Essa falha ficou evidente em um caso envolvendo uma mãe brasileira e um pai suíço, marcado por alegações graves de abuso e negligência. À época, a filha do casal tinha 12 anos, idade em que, em consonância com o Estatuto da Criança e do Adolescente (ECA), já possui discernimento suficiente para manifestar sua vontade de modo relevante. A ausência de uma escuta especializada representou grave prejuízo a esta adolescente, tendo em vista que a Suíça pediu a sua repatriação, o que foi cumprido pela Justiça Federal do Brasil.
O desfecho dessa história ainda não aconteceu, porque a mãe continua a tentar reverter a situação e buscar a convivência com a filha, mas tem encontrado enormes dificuldades ao enfrentar o sistema judiciário suíço, chegando a relatar até mesmo a suspensão de seu direito de visitas.
Fator da neurodiversidade e necessidades especiais
A avaliação do melhor interesse exige sensibilidade redobrada quando o menor é uma pessoa com deficiência. Nesse caso, a primazia não está na devolução ao seu país de origem, mas na estabilidade e na continuidade do tratamento essencial à sua qualidade de vida.
Como já mencionado, a Convenção de Haia permite que o retorno seja recusado se houver risco grave de a criança ficar numa situação intolerável. Para uma criança com necessidades especiais, essa situação intolerável pode ser configurada pela interrupção de vínculos
terapêuticos ou pela ausência de uma rede de suporte adequada.
Em um caso recente, envolvendo gêmeos diagnosticados com o Transtorno do Espectro Autista (TEA), conforme o REsp 2.053.536/SP, o STJ negou o pedido de repatriação, apesar de o pedido ter ocorrido antes de completar um ano da entrada das crianças no Brasil.
Os gêmeos, nascidos no Canadá, foram levados ao Brasil pela mãe sem o consentimento do pai. A mãe alegou a necessidade de tratamento especializado e imediato para o TEA das crianças, o que ocorreria de forma mais facilitada e célere no Brasil.
O STJ reconheceu que a vulnerabilidade inerente ao TEA exige um ambiente altamente estável e rotinas ininterruptas. A Corte acrescentou que a interrupção abrupta do tratamento já estabelecido no Brasil, para forçar o retorno a um ambiente onde o suporte seria incerto ou inadequado naquele momento, configuraria um dano psíquico e uma situação intolerável para os menores.
Essa decisão sinaliza um avanço fundamental: é importante relativizar a presunção de que o país onde a criança tinha sua residência habitual é o melhor para a manutenção da sua saúde biopsicossocial. Para crianças com necessidades especiais, o melhor lugar para chamar de casa passa a ser aquele que garante mais adequadamente o seu tratamento e estabilidade, e não meramente a última residência legal. Assim, a proteção de sua condição de saúde prevalece sobre a formalidade do retorno.
Caminhos para uma aplicação adequada
Como ficou demonstrado através dos casos concretos apresentados, o princípio do melhor interesse da criança não pode ser interpretado como uma imposição de retorno imediato ao país requerente, sob pena de perpetuar situações de violência e desconsiderar as especificidades de cada caso.

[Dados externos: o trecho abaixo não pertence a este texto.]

/-- The last piece of a job. The context of a stream that goes on is saved for its next segment (R258); where that must wait
for the kiln, the piece does not end yet: none. -/
def lastPiece (s : State) (e n : Nat) (j : Job) : Option State :=
  let r := jobResult s j
  let s1 := emitPiece r.1 j r.2.out
  let goesOn := isStream j.cmd.desc.opcode && j.cmd.desc.opcode != 0x4003 && !j.cmd.desc.flags.testBit 7 && r.2.st == 0
  let whole := { j with pieces := 0 }
  if savesKey j && !genReady s then (if kilnStopped s then some (wrapRefused s e n) else none)
  else if goesOn && wrapHeld s1 (e / 17) whole then (if kilnStopped s1 then some (wrapRefused s e n) else none)
  else
    let s2 := if goesOn then saveContext s1 (e / 17) n whole else s1
    some (endJob (endPiece s2 e) n r.2.st r.2.dt r.2.out r.2.pair r.2.early)

/-- A piece that is not the last: the next one follows on the same core, or the context is saved. -/
def midPiece (s : State) (e n : Nat) (j : Job) (stay : Bool) : Option State :=
  let p := e / 17
  let s1 := emitPiece s j (if j.direct then (jobResult s j).2.out else [])
  if stay then some (pmcPav (setJob s1 n { j with pieces := j.pieces + 1 }) p 8 1)
  else
    let j2 := { j with pieces := j.pieces + 1, part := none }
    let s2 := setJob s1 n j2
    if wrapHeld s2 p j2 then (if kilnStopped s2 then some (wrapRefused s e n) else none)
    else some (endPiece (saveContext s2 p n j2) e)

/-- CIPHER_PIECE_END: `stay`: the next piece follows at once on the same core. -/
def cipherPieceEnd (e : Nat) (stay : Bool) (how : PieceEnd) (s : State) : State :=
  let g := getEng s e
  match g.job with
  | none => s
  | some n => match getJob s n with
    | none => s
    | some j =>
        if !isCipher j || g.st != .running || g.want != .none then s
        else match how with
          | .pairFault =>
              let s1 := if verifyOp j.cmd.desc.opcode then { s with dgs := { s.dgs with cmpFault := satInc 32 s.dgs.cmpFault } }
                else s
              faultJob s1 n stFault 0x0159 0
          | .wrapFail => faultJob s n stFault 0x015A 0
          | .good =>
              let s1 := pieceCount s e j
              ((if j.piecesAll ≤ j.pieces + 1 then lastPiece s1 e n j else midPiece s1 e n j stay)).getD s

def execCipherPieceEnd (e : Fin 272) (stay : Bool) (how : PieceEnd) (s : State) : Host.Outcome State Fault Refusal :=
  answer s (cipherPieceEnd e.val stay how s)

/-! The pool (R284, R290 to R292, R297, R298) -/

def isDual (j : Job) : Bool := match j.kind with
  | .pool d => d
  | _ => false

/-- The pool job that starts next: the first queued one, once it may start (R284). -/
def nextPool (s : State) : Option (Nat × Job) :=
  (s.gth.jobs.find? (fun e => isPool e.2 && e.2.phase == .queued)).filter (fun e => !startWaits s e.1 e.2)

/-- Big-number engines that can take a job. -/
def freeBnes (s : State) : List Nat :=
  (List.range 32).filter (fun b => inPool s b && (getBne s b).st == .idle && (findWork s 3 b).isNone)

/-- A pool job that draws blinding values. -/
def poolBlinds (j : Job) : Bool :=
  j.crit || j.cmd.desc.opcode == 0x5006 || (j.attrA.map (fun a => a.cls == clsPrivate)).getD false

/-- BNE_JOB_START: the first queued pool job takes one free engine, a dual job two. One that draws blinding values does not
start while the wire stalls. -/
def bneJobStart (found : StoreFinding) (s0 : State) : State :=
  match nextPool s0 with
  | none => s0
  | some (n, j) =>
      match freeBnes s0, isDual j with
      | [], _ => s0
      | [_], true => s0
      | b :: more, dual =>
          let r := bneSlot s0
          let s := r.1
          if poolBlinds j && feedHeld s0 4 then s0
          else if !r.2 then s
          else match startRefused s n j with
            | some t => t
            | none =>
                if poolBlinds j && kilnStopped s then endJob s n (kilnStatus s).1 (kilnStatus s).2 [] 0 false
                else
                  let s0 := if poolBlinds j then (kilnDraw s 4 32).2 else s
                  let d := deliverAll s0 n j (b / 2) found
                  match d.1 with
                  | none => d.2
                  | some j1 =>
                      let busy (s : State) (x : Nat) : State := pmcPav (setBne s x { getBne s x with
                        st := .busy, profile := j.profile, dual := dual, alg := j.prog, job := some n, probed := [] }) (x / 2) 21 1
                      let c : Option Nat := if dual then more.head? else none
                      let s1 := busy d.2 b
                      let s2 := match c with
                        | some x => busy s1 x
                        | none => s1
                      setJob s2 n { j1 with phase := .running, part := some b, part2 := c, started := now s2 }

def execBneJobStart (found : StoreFinding) (s : State) : Host.Outcome State Fault Refusal := answer s (bneJobStart found s)

/-- Every engine of a pool job to a state. -/
def bneParts (s : State) (j : Job) (st : BneState) : State :=
  let off (s : State) (x : Option Nat) : State := match x with
    | some b => setBne s b { getBne s b with st := st, job := none }
    | none => s
  off (off s j.part) j.part2

/-- BNE_JOB_END. -/
def bneJobEnd (b : Nat) (how : BneEnd) (s : State) : State :=
  match (getBne s b).job with
  | none => s
  | some n => match getJob s n with
    | none => s
    | some j =>
        if (getBne s b).st ≠ .busy then s
        else match how with
          | .invariant => faultJob s n stFault 0x01C7 0
          | .dualMismatch => if isDual j then faultJob s n stFault 0x01C6 0 else s
          | .good =>
              let r := jobResult s j
              let s1 := bneParts r.1 j (if r.2.dt = 0x01C4 then .scrubbing else .clearing)
              endJob s1 n r.2.st r.2.dt r.2.out r.2.pair r.2.early

def execBneJobEnd (b : Fin 32) (how : BneEnd) (s : State) : Host.Outcome State Fault Refusal := answer s (bneJobEnd b.val how s)

/-- BNE_CLEARING_END. -/
def execBneClearingEnd (b : Fin 32) (s : State) : Host.Outcome State Fault Refusal :=
  let g := getBne s b.val
  answer s (if g.st ≠ .clearing then s else settleForced (setBne s b.val { g with st := .idle, dual := false, probed := [] }))

/-- BNE_SCRUB_END. -/
def execBneScrubEnd (b : Fin 32) (clean : Bool) (s : State) : Host.Outcome State Fault Refusal :=
  let g := getBne s b.val
  answer s (if g.st ≠ .scrubbing then s
    else
      let t := scrubTenant s true b.val
      let s1 := scrubDoneJobs (setBne s b.val { g with st := .idle, dual := false, forceScrub := false, probed := [] }) true b.val
      let s2 := if clean then s1
        else record s1 0x0603 b.val sevFault t (engPayload 3 b.val 0 0 g.alg 0)
      let s3 := if !clean || g.quarAfter then autoQuarantine s2 3 b.val else s2
      releaseSquashed (settleForced s3))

É imperativo sinalizar a necessária humanização da Convenção de Haia de 1980, principalmente no que diz respeito aos seguintes aspectos:
O reconhecimento do risco grave inerente ao desenvolvimento da criança em casos de violência doméstica contra a sua mãe;
A prevalência da integração real da criança no novo país, superando os efeitos da demora processual;
A garantia da escuta qualificada da criança e do adolescente, considerando sua idade e maturidade, para que sua vontade seja um elemento efetivo na promoção do seu bem-estar; e
A priorização da estabilidade terapêutica e do tratamento para crianças com deficiência, sobretudo aquelas que apresentam neurodiversidade.
Em última análise, o direito internacional de família deve evoluir para garantir que o melhor interessa da criança seja residir no ambiente em que, invariavelmente, melhor assegure a sua saúde, estabilidade e segurança, prevalecendo a sua realidade fática sobre a presunção legal.